Prezes Prawa i Sprawiedliwości, Jarosław Kaczyński, stwierdził, że „społeczny, pozapartyjny charakter kandydatury Karola Nawrockiego”, który uzyskał poparcie PiS w nadchodzących wyborach prezydenckich, jest bezdyskusyjny. Podczas poniedziałkowej konferencji prasowej prezes partii zauważył również, że istnieje „potężna propaganda z drugiej strony”, której celem jest podważenie tego twierdzenia.
REPLIKA PREMIERA
Na komentarz Kaczyńskiego szybko zareagował premier Donald Tusk, który w swoim poście podkreślił, że „od wielu dni PiS staje na głowie, by wmówić Polakom, że (nomen omen) prezes Nawrocki nie ma z tą partią nic wspólnego”. Tusk dodał ironicznie, że to ukazuje „podziwu godny realizm w ocenie własnej wartości”. Słowa szefa rządu z pewnością rozbudzą dodatkowe emocje w już i tak napiętej atmosferze politycznej.
KANDYDACI NA HORYZONCIE
Obok Karola Nawrockiego, który kandyduje z ramienia PiS, na scenie wyborczej pojawiło się już wielu innych pretendentów. Do tej pory ogłosili swoje aspiracje: prezydent Warszawy, Rafał Trzaskowski, reprezentujący Koalicję Obywatelską; marszałek Sejmu, Szymon Hołownia, lider partii Polska 2050; współprzewodniczący Konfederacji, Sławomir Mentzen; wicemarszałkini Senatu, Magdalena Biejat z Nowej Lewicy; poseł Marek Jakubiak z koła Wolni Republikanie oraz Marek Woch, prezes Ogólnopolskiej Federacji „Bezpartyjni i Samorządowcy”. Wielu zCandidates z pewnością wniesie swoje unikalne spojrzenie na polską politykę, co zapowiada jeszcze bardziej emocjonującą rywalizację w nadchodzących miesiącach.

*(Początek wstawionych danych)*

/-! ### The parts of the state -/

@[simp] theorem onPlane_pending (f : Ctl → Plane → Plane) (s : State) : (onPlane f s).pending = s.pending := rfl
@[simp] theorem onPlane_ctl (f : Ctl → Plane → Plane) (s : State) : (onPlane f s).ctl = s.ctl := rfl
@[simp] theorem onPlane_pl (f : Ctl → Plane → Plane) (s : State) : (onPlane f s).pl = f s.ctl s.pl := rfl
@[simp] theorem onCtl_pending (f : Ctl → Ctl) (s : State) : (onCtl f s).pending = s.pending := rfl
@[simp] theorem onCtl_pl (f : Ctl → Ctl) (s : State) : (onCtl f s).pl = s.pl := rfl
@[simp] theorem onCtl_ctl (f : Ctl → Ctl) (s : State) : (onCtl f s).ctl = f s.ctl := rfl
@[simp] theorem onOwn_pending (f : Own → Own) (s : State) : (onOwn f s).pending = s.pending := rfl
@[simp] theorem onOwn_pl (f : Own → Own) (s : State) : (onOwn f s).pl = s.pl := rfl
@[simp] theorem onOwn_ns (f : Own → Own) (s : State) : (onOwn f s).ctl.ns = s.ctl.ns := rfl
@[simp] theorem onOwn_dev (f : Own → Own) (s : State) : (onOwn f s).ctl.dev = s.ctl.dev := rfl
@[simp] theorem onOwn_own (f : Own → Own) (s : State) : (onOwn f s).ctl.own = f s.ctl.own := rfl
@[simp] theorem onOwn_flash (f : Own → Own) (s : State) : (onOwn f s).ctl.flash = s.ctl.flash := rfl
@[simp] theorem onOwn_inEffect (f : Own → Own) (s : State) : (onOwn f s).ctl.inEffect = s.ctl.inEffect := rfl
@[simp] theorem onOwn_snaps (f : Own → Own) (s : State) : (onOwn f s).ctl.snaps = s.ctl.snaps := rfl
@[simp] theorem onOwn_held (f : Own → Own) (s : State) : (onOwn f s).ctl.held = s.ctl.held := rfl
@[simp] theorem onOwn_lat (f : Own → Own) (s : State) : (onOwn f s).ctl.lat = s.ctl.lat := rfl
@[simp] theorem onOwn_image (f : Own → Own) (s : State) : (onOwn f s).ctl.image = s.ctl.image := rfl
@[simp] theorem onOwn_lod (f : Own → Own) (s : State) : (onOwn f s).ctl.lod = s.ctl.lod := rfl
@[simp] theorem onOwn_flt (f : Own → Own) (s : State) : (onOwn f s).ctl.flt = s.ctl.flt := rfl
@[simp] theorem onOwn_hbm (f : Own → Own) (s : State) : (onOwn f s).ctl.hbm = s.ctl.hbm := rfl
@[simp] theorem onDev_pending (f : Dev → Dev) (s : State) : (onDev f s).pending = s.pending := rfl
@[simp] theorem onDev_pl (f : Dev → Dev) (s : State) : (onDev f s).pl = s.pl := rfl
@[simp] theorem onDev_ns (f : Dev → Dev) (s : State) : (onDev f s).ctl.ns = s.ctl.ns := rfl
@[simp] theorem onDev_dev (f : Dev → Dev) (s : State) : (onDev f s).ctl.dev = f s.ctl.dev := rfl
@[simp] theorem onDev_own (f : Dev → Dev) (s : State) : (onDev f s).ctl.own = s.ctl.own := rfl
@[simp] theorem onDev_flash (f : Dev → Dev) (s : State) : (onDev f s).ctl.flash = s.ctl.flash := rfl
@[simp] theorem onDev_inEffect (f : Dev → Dev) (s : State) : (onDev f s).ctl.inEffect = s.ctl.inEffect := rfl
@[simp] theorem onDev_snaps (f : Dev → Dev) (s : State) : (onDev f s).ctl.snaps = s.ctl.snaps := rfl
@[simp] theorem onDev_held (f : Dev → Dev) (s : State) : (onDev f s).ctl.held = s.ctl.held := rfl
@[simp] theorem onDev_lat (f : Dev → Dev) (s : State) : (onDev f s).ctl.lat = s.ctl.lat := rfl
@[simp] theorem onDev_image (f : Dev → Dev) (s : State) : (onDev f s).ctl.image = s.ctl.image := rfl
@[simp] theorem onDev_lod (f : Dev → Dev) (s : State) : (onDev f s).ctl.lod = s.ctl.lod := rfl
@[simp] theorem onDev_flt (f : Dev → Dev) (s : State) : (onDev f s).ctl.flt = s.ctl.flt := rfl
@[simp] theorem onDev_hbm (f : Dev → Dev) (s : State) : (onDev f s).ctl.hbm = s.ctl.hbm := rfl
@[simp] theorem onFlash_pending (f : Flash → Flash) (s : State) : (onFlash f s).pending = s.pending := rfl
@[simp] theorem onFlash_pl (f : Flash → Flash) (s : State) : (onFlash f s).pl = s.pl := rfl
@[simp] theorem onFlash_ns (f : Flash → Flash) (s : State) : (onFlash f s).ctl.ns = s.ctl.ns := rfl
@[simp] theorem onFlash_dev (f : Flash → Flash) (s : State) : (onFlash f s).ctl.dev = s.ctl.dev := rfl
@[simp] theorem onFlash_own (f : Flash → Flash) (s : State) : (onFlash f s).ctl.own = s.ctl.own := rfl
@[simp] theorem onFlash_flash (f : Flash → Flash) (s : State) : (onFlash f s).ctl.flash = f s.ctl.flash := rfl
@[simp] theorem onFlash_inEffect (f : Flash → Flash) (s : State) : (onFlash f s).ctl.inEffect = s.ctl.inEffect := rfl
@[simp] theorem onFlash_snaps (f : Flash → Flash) (s : State) : (onFlash f s).ctl.snaps = s.ctl.snaps := rfl
@[simp] theorem onFlash_held (f : Flash → Flash) (s : State) : (onFlash f s).ctl.held = s.ctl.held := rfl
@[simp] theorem onFlash_lat (f : Flash → Flash) (s : State) : (onFlash f s).ctl.lat = s.ctl.lat := rfl
@[simp] theorem onFlash_image (f : Flash → Flash) (s : State) : (onFlash f s).ctl.image = s.ctl.image := rfl
@[simp] theorem onFlash_lod (f : Flash → Flash) (s : State) : (onFlash f s).ctl.lod = s.ctl.lod := rfl
@[simp] theorem onFlash_flt (f : Flash → Flash) (s : State) : (onFlash f s).ctl.flt = s.ctl.flt := rfl
@[simp] theorem onFlash_hbm (f : Flash → Flash) (s : State) : (onFlash f s).ctl.hbm = s.ctl.hbm := rfl
@[simp] theorem onLat_pending (f : Lat → Lat) (s : State) : (onLat f s).pending = s.pending := rfl
@[simp] theorem onLat_pl (f : Lat → Lat) (s : State) : (onLat f s).pl = s.pl := rfl
@[simp] theorem onLat_ns (f : Lat → Lat) (s : State) : (onLat f s).ctl.ns = s.ctl.ns := rfl
@[simp] theorem onLat_dev (f : Lat → Lat) (s : State) : (onLat f s).ctl.dev = s.ctl.dev := rfl
@[simp] theorem onLat_own (f : Lat → Lat) (s : State) : (onLat f s).ctl.own = s.ctl.own := rfl
@[simp] theorem onLat_flash (f : Lat → Lat) (s : State) : (onLat f s).ctl.flash = s.ctl.flash := rfl
@[simp] theorem onLat_inEffect (f : Lat → Lat) (s : State) : (onLat f s).ctl.inEffect = s.ctl.inEffect := rfl
@[simp] theorem onLat_snaps (f : Lat → Lat) (s : State) : (onLat f s).ctl.snaps = s.ctl.snaps := rfl
@[simp] theorem onLat_held (f : Lat → Lat) (s : State) : (onLat f s).ctl.held = s.ctl.held := rfl
@[simp] theorem onLat_lat (f : Lat → Lat) (s : State) : (onLat f s).ctl.lat = f s.ctl.lat := rfl
@[simp] theorem onLat_image (f : Lat → Lat) (s : State) : (onLat f s).ctl.image = s.ctl.image := rfl
@[simp] theorem onLat_lod (f : Lat → Lat) (s : State) : (onLat f s).ctl.lod = s.ctl.lod := rfl
@[simp] theorem onLat_flt (f : Lat → Lat) (s : State) : (onLat f s).ctl.flt = s.ctl.flt := rfl
@[simp] theorem onLat_hbm (f : Lat → Lat) (s : State) : (onLat f s).ctl.hbm = s.ctl.hbm := rfl
@[simp] theorem onLod_pending (f : Lod → Lod) (s : State) : (onLod f s).pending = s.pending := rfl
@[simp] theorem onLod_pl (f : Lod → Lod) (s : State) : (onLod f s).pl = s.pl := rfl
@[simp] theorem onLod_ns (f : Lod → Lod) (s : State) : (onLod f s).ctl.ns = s.ctl.ns := rfl
@[simp] theorem onLod_dev (f : Lod → Lod) (s : State) : (onLod f s).ctl.dev = s.ctl.dev := rfl
@[simp] theorem onLod_own (f : Lod → Lod) (s : State) : (onLod f s).ctl.own = s.ctl.own := rfl
@[simp] theorem onLod_flash (f : Lod → Lod) (s : State) : (onLod f s).ctl.flash = s.ctl.flash := rfl
@[simp] theorem onLod_inEffect (f : Lod → Lod) (s : State) : (onLod f s).ctl.inEffect = s.ctl.inEffect := rfl
@[simp] theorem onLod_snaps (f : Lod → Lod) (s : State) : (onLod f s).ctl.snaps = s.ctl.snaps := rfl
@[simp] theorem onLod_held (f : Lod → Lod) (s : State) : (onLod f s).ctl.held = s.ctl.held := rfl
@[simp] theorem onLod_lat (f : Lod → Lod) (s : State) : (onLod f s).ctl.lat = s.ctl.lat := rfl
@[simp] theorem onLod_image (f : Lod → Lod) (s : State) : (onLod f s).ctl.image = s.ctl.image := rfl
@[simp] theorem onLod_lod (f : Lod → Lod) (s : State) : (onLod f s).ctl.lod = f s.ctl.lod := rfl
@[simp] theorem onLod_flt (f : Lod → Lod) (s : State) : (onLod f s).ctl.flt = s.ctl.flt := rfl
@[simp] theorem onLod_hbm (f : Lod → Lod) (s : State) : (onLod f s).ctl.hbm = s.ctl.hbm := rfl
@[simp] theorem onFlt_pending (f : Flt → Flt) (s : State) : (onFlt f s).pending = s.pending := rfl
@[simp] theorem onFlt_pl (f : Flt → Flt) (s : State) : (onFlt f s).pl = s.pl := rfl
@[simp] theorem onFlt_ns (f : Flt → Flt) (s : State) : (onFlt f s).ctl.ns = s.ctl.ns := rfl
@[simp] theorem onFlt_dev (f : Flt → Flt) (s : State) : (onFlt f s).ctl.dev = s.ctl.dev := rfl
@[simp] theorem onFlt_own (f : Flt → Flt) (s : State) : (onFlt f s).ctl.own = s.ctl.own := rfl
@[simp] theorem onFlt_flash (f : Flt → Flt) (s : State) : (onFlt f s).ctl.flash = s.ctl.flash := rfl
@[simp] theorem onFlt_inEffect (f : Flt → Flt) (s : State) : (onFlt f s).ctl.inEffect = s.ctl.inEffect := rfl
@[simp] theorem onFlt_snaps (f : Flt → Flt) (s : State) : (onFlt f s).ctl.snaps = s.ctl.snaps := rfl
@[simp] theorem onFlt_held (f : Flt → Flt) (s : State) : (onFlt f s).ctl.held = s.ctl.held := rfl
@[simp] theorem onFlt_lat (f : Flt → Flt) (s : State) : (onFlt f s).ctl.lat = s.ctl.lat := rfl
@[simp] theorem onFlt_image (f : Flt → Flt) (s : State) : (onFlt f s).ctl.image = s.ctl.image := rfl
@[simp] theorem onFlt_lod (f : Flt → Flt) (s : State) : (onFlt f s).ctl.lod = s.ctl.lod := rfl
@[simp] theorem onFlt_flt (f : Flt → Flt) (s : State) : (onFlt f s).ctl.flt = f s.ctl.flt := rfl
@[simp] theorem onFlt_hbm (f : Flt → Flt) (s : State) : (onFlt f s).ctl.hbm = s.ctl.hbm := rfl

W świetle tych wydarzeń nietrudno dostrzec, że tegoroczne wybory prezydenckie będą pełne zwrotów akcji, propagandowych starć oraz emocjonujących debat, które z pewnością przyciągną uwagę społeczeństwa. Polityczna mapa Polski jeszcze na długo będzie ulegać zmianom, a każdy nowy głos może być decydujący.